Y es que el TTIP, y el resto de Tratados Bilaterales, darán lugar al 80% de sus beneficios, según afirmaciones de sus responsables, por la vía de reducir los costes impuestos por la burocracia y las reglamentaciones, así como de liberalizar el comercio y la contratación pública. Vemos por tanto que el respeto a los derechos humanos sale caro y es más importante el lucro de todos estos grupos de interés.

En este nuevo orden mundial los Estados y las personas que los conformamos nos veremos reducidas al vasallaje a las multinacionales.

Los dos mecanismos fundamentales que contribuirán a esto y a lograr la reducción de costes son el Consejo de Cooperación Regulatoria, cuya misión es velar para que normas actuales o futuras no perjudiquen los intereses de las transnacionales, y el sistema de resolución de controversias Inversor-Estado, conocido como ISDS, que ya figura en el CETA.

Menos costes para las grandes empresas transnacionales, más costes para la ciudadanía.

Costes que significan reducción de salarios, pérdida de empleos, mayor precarización, practica supresión del derecho a la intimidad, menor seguridad alimentaria, menos respeto a la tierra y al medio ambiente, pérdida de derecho a la sanidad, a la enseñanza y a otros servicios esenciales como el agua y la energía, limitaciones a la capacidad de las corporaciones locales para llevar a cabo políticas de desarrollo y empleo, y la cláusula de irrevocabilidad del TISA, que impedirá remunicipalizaciones de cualquier tipo.

Esa reducción de costes se logra armonizando a la baja las normas de seguridad alimentaria, la protección del medio ambiente, la protección de la salud, los derechos sindicales.
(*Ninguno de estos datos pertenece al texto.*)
@[simp] theorem State.tearPage_rtsWf (s : State) (h : s.rts.wf = true) :
    (State.tearPage s).rts.wf = true := by
  simp only [rtsParts] at h; unfold State.tearPage; (repeat' split) <;> simp_all [rtsParts]

@[simp] theorem State.tearOwn_rtsWf (s : State) (h : s.rts.wf = true) :
    (State.tearOwn s).rts.wf = true := by
  unfold State.tearOwn; refine foldl_rtsWf _ (fun s x hs => ?_) _ _ (by first | exact h | simp [h]); (repeat' split) <;> simp [hs]

@[simp] theorem State.tear_rtsWf (s : State) (h : s.rts.wf = true) :
    (State.tear s).rts.wf = true := by
  simp [State.tear, h]

@[simp] theorem State.poisonOverflow_rtsWf (s : State) (h : s.rts.wf = true) :
    (State.poisonOverflow s).rts.wf = true := by
  unfold State.poisonOverflow; (repeat' split) <;> simp [h]

@[simp] theorem State.cxlEvent_rtsWf (s : State) (log : Nat) (cause : Nat) (dpa : Nat) (ld : Nat) (h : s.rts.wf = true) :
    (State.cxlEvent s log cause dpa ld).rts.wf = true := by
  unfold State.cxlEvent; (repeat' split) <;> simp (maxDischargeDepth := 12) [h]

@[simp] theorem State.poisonTouched_rtsWf (s : State) (h : s.rts.wf = true) :
    (State.poisonTouched s).rts.wf = true := by
  simp only [rtsParts] at h; unfold State.poisonTouched; (repeat' split) <;> simp_all [rtsParts, twf_tset, twf_tput, twf_terase]

@[simp] theorem State.poisonEnter_rtsWf (s : State) (e : PoisonEntry) (h : s.rts.wf = true) :
    (State.poisonEnter s e).rts.wf = true := by
  unfold State.poisonEnter; (repeat' split) <;> simp [h]

@[simp] theorem State.poisonAdd_rtsWf (s : State) (dpa : Nat) (source : Nat) (h : s.rts.wf = true) :
    (State.poisonAdd s dpa source).rts.wf = true := by
  unfold State.poisonAdd; (repeat' split) <;> simp [h]

@[simp] theorem State.poisonRemove_rtsWf (s : State) (dpa : Nat) (h : s.rts.wf = true) :
    (State.poisonRemove s dpa).rts.wf = true := by
  simp [State.poisonRemove, h]

@[simp] theorem State.poisonMade_rtsWf (s : State) (c : PoisonCause) (dpa : Nat) (h : s.rts.wf = true) :
    (State.poisonMade s c dpa).rts.wf = true := by
  unfold State.poisonMade; (repeat' split) <;> simp (maxDischargeDepth := 12) [h]

@[simp] theorem State.powerDown_rtsWf (s : State) (h : s.rts.wf = true) :
    (State.powerDown s).rts.wf = true := by
  have h1 := (rtsParts _).mp (State.tear_rtsWf s h)
  exact (rtsParts _).mpr ⟨h1.1, rfl, h1.2.2⟩

@[simp] theorem State.toStandby_rtsWf (s : State) (h : s.rts.wf = true) :
    (State.toStandby s).rts.wf = true := by
  simp [State.toStandby, h]

@[simp] theorem State.toOff_rtsWf (s : State) (h : s.rts.wf = true) :
    (State.toOff s).rts.wf = true := by
  simp [State.toOff, h]

@[simp] theorem State.startReset_hwdWf (s : State) (h : s.hwd.wf = true) :
    (State.startReset s).hwd.wf = true := by
  simp only [hwdParts] at h; unfold State.startReset; simp_all [hwdParts]

@[simp] theorem State.ackWrite_rtsWf (s : State) (c : Nat) (h : s.rts.wf = true) :
    (State.ackWrite s c).rts.wf = true := by
  simp [State.ackWrite, h]

@[simp] theorem State.discardAbsent_rtsWf (s : State) (c : Nat) (h : s.rts.wf = true) :
    (State.discardAbsent s c).rts.wf = true := by
  simp [State.discardAbsent, h]

@[simp] theorem State.discardWithheld_rtsWf (s : State) (c : Nat) (h : s.rts.wf = true) :
    (State.discardWithheld s c).rts.wf = true := by
  simp [State.discardWithheld, h]

@[simp] theorem State.discardDown_rtsWf (s : State) (c : Nat) (h : s.rts.wf = true) :
    (State.discardDown s c).rts.wf = true := by
  simp [State.discardDown, h]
Porque la norma menos exigente es la más barata, la que produce mayores beneficios a la gran empresa. Y si algún Estado tiene la tentación de promulgar una nueva ley que atente contra la normativa establecida en el TTIP, una ley por la que una empresa puede considerar que sus beneficios se reducirán, la empresa, basándose en el ISDS, podrá demandar a ese Estado ante uno de los tribunales de arbitraje amparados por el Banco Mundial, o por cualquier otro organismo internacional. Tribunales privados, que siempre fallan a favor de las empresas como se ha ido viendo en tratados anteriores. De una u otra forma, todo el poder quedará blindado para las transnacionales, nada para la ciudadanía.

Hoy es el día de la Lucha Campesina. Recordemos que la aplicación del acuerdo entre México, Estados Unidos y Canadá, firmado hace 21 años, ha supuesto la desaparición de la agricultura tradicional en México, y la ruina de millones de campesinos, ante la presión de las grandes firmas agroalimentarias estadounidenses.

Porque queremos una vida digna y con sentido, más allá de las fronteras, de las lenguas, de los océanos, en todas las capitales de Europa, Estados Unidos, en todo el mundo, nuestros pueblos se mandan hoy un abrazo y un cálido grito de ánimo. En las calles nos encontraremos y construiremos un mañana de cooperación y solidaridad con ciudadanas y ciudadanos del resto del Mundo.

 NO AL TTIP. NO A LOS ACUERDOS DE COMERCIO E INVERSIÓN.
NO AL GOBIERNO DE LAS TRANSNACIONALES.